*** Opening Data under study ***

namespace Sys2Proof.Machine

open Sys2Proof

/-- R64: bits 31..28 are an address's top bits, so the selector is a quotient with nothing cut off. -/
theorem toNat_selector (a : Addr) : (selector a).toNat = a.toNat / 2 ^ 28 := by
  have hlt : a.toNat / 2 ^ 28 < 2 ^ 4 := Nat.div_lt_of_lt_mul a.isLt
  rw [selector, BitVec.extractLsb'_toNat, Nat.shiftRight_eq_div_pow, Nat.mod_eq_of_lt hlt]

/-- R80: the data store's selector, as a number. -/
theorem selector_eq_selDataStore_iff (a : Addr) : selector a = selDataStore ↔ a.toNat / 2 ^ 28 = 1 := by
  rw [← toNat_selector]
  exact BitVec.toNat_inj.symm

/-- R80: the output register's selector, as a number. -/
theorem selector_eq_selOutputRegister_iff (a : Addr) : selector a = selOutputRegister ↔ a.toNat / 2 ^ 28 = 2 := by
  rw [← toNat_selector]
  exact BitVec.toNat_inj.symm

/-- R80: the decoder reads an address through its selector. -/
theorem destOf_congr {a b : Addr} (h : selector a = selector b) : destOf a = destOf b := by
  rw [destOf, h, destOf]

/-- Settles O8: the decoder compares the selector with two named values, and the selector is the number in bits 31..28. -/
theorem destinationDependsOnSelectorOnly : Obligations.DestinationDependsOnSelectorOnly := by
  refine ⟨fun a => ?_, fun a b h => destOf_congr h⟩
  simp only [destOf, selector_eq_selDataStore_iff, selector_eq_selOutputRegister_iff]

/-- R112: the data store is written only at one of its own addresses. -/
theorem dsWe_eq_true_iff (x : Input) : dsWe x = true ↔ destOf x.dAdr = .dataStore ∧ x.dWe = true := by
  rw [dsWe, Bool.and_eq_true, decide_eq_true_iff]

/-- R113: the output register is written only at one of its own addresses. -/
theorem outWe_eq_true_iff (x : Input) : outWe x = true ↔ destOf x.dAdr = .outputRegister ∧ x.dWe = true := by
  rw [outWe, Bool.and_eq_true, decide_eq_true_iff]

/-- Settles O9: either enable fixes the destination, and an address has one destination. -/
theorem writeEnablesExclude : Obligations.WriteEnablesExclude := by
  intro x
  simp only [← Bool.not_eq_true, dsWe_eq_true_iff, outWe_eq_true_iff]
  constructor
  · rintro ⟨⟨hds, _⟩, hout, _⟩
    exact absurd (hds.symm.trans hout) (by decide)
  · intro hunmapped
    simp [hunmapped]

end Sys2Proof.Machine
end

section
/-! PROOFS. Storage indices wrap at a legal depth (R98): the index is a remainder by the store's size in bytes, which divides the size
of the address space (R7, R42). -/

namespace Sys2Proof.Machine

open Sys2Proof

/-- R7: a store of legal depth fits into the 32-bit address space a whole number of times. -/
theorem validDepth_dvd {d : Nat} (h : validDepth d = true) : 4 * d ∣ 2 ^ 32 := by
  simp only [validDepth, List.any_eq_true, List.mem_range, beq_iff_eq] at h
  obtain ⟨k, hk, rfl⟩ := h
  have hbytes : 4 * 2 ^ k = 2 ^ (2 + k) := (Nat.pow_add 2 2 k).symm
  rw [hbytes]
  exact Nat.pow_dvd_pow 2 (by omega)

/-- R42: the index as the word number inside the store's address range. -/
theorem widx_eq_mod_div (a : Addr) (d : Nat) : widx a d = a.toNat % (4 * d) / 4 := by
  rw [widx_eq_div_mod, Nat.mod_mul_right_div_self]

/-- Settles O7: neither the added multiple of the store's size nor the wrap at 32 bits changes the remainder by that size. -/
theorem storageIndicesWrap : Obligations.StorageIndicesWrap := by
  intro a d j hd
  have hrem : (a + BitVec.ofNat 32 (4 * d * j)).toNat % (4 * d) = a.toNat % (4 * d) := by
    rw [BitVec.toNat_add, BitVec.toNat_ofNat, Nat.add_mod_mod, Nat.mod_mod_of_dvd _ (validDepth_dvd hd),
      Nat.add_mul_mod_self_left]
  rw [widx_eq_mod_div, hrem, ← widx_eq_mod_div]

end Sys2Proof.Machine
end

section
/-! PROOFS. The byte merge (R93), as a law about lanes and, from it, about bits; its consequences are read off the bits. -/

*** Closing Data under study ***

▸ Problem requirements: Lines with "remainder" in them are what the answer must contain; copy each from the records above.

▸ Expected answer:
/-! PROOFS. Storage indices wrap at a legal depth (R98): the index is a remainder by the store's size in bytes, which divides the size
/-- Settles O7: neither the added multiple of the store's size nor the wrap at 32 bits changes the remainder by that size. -/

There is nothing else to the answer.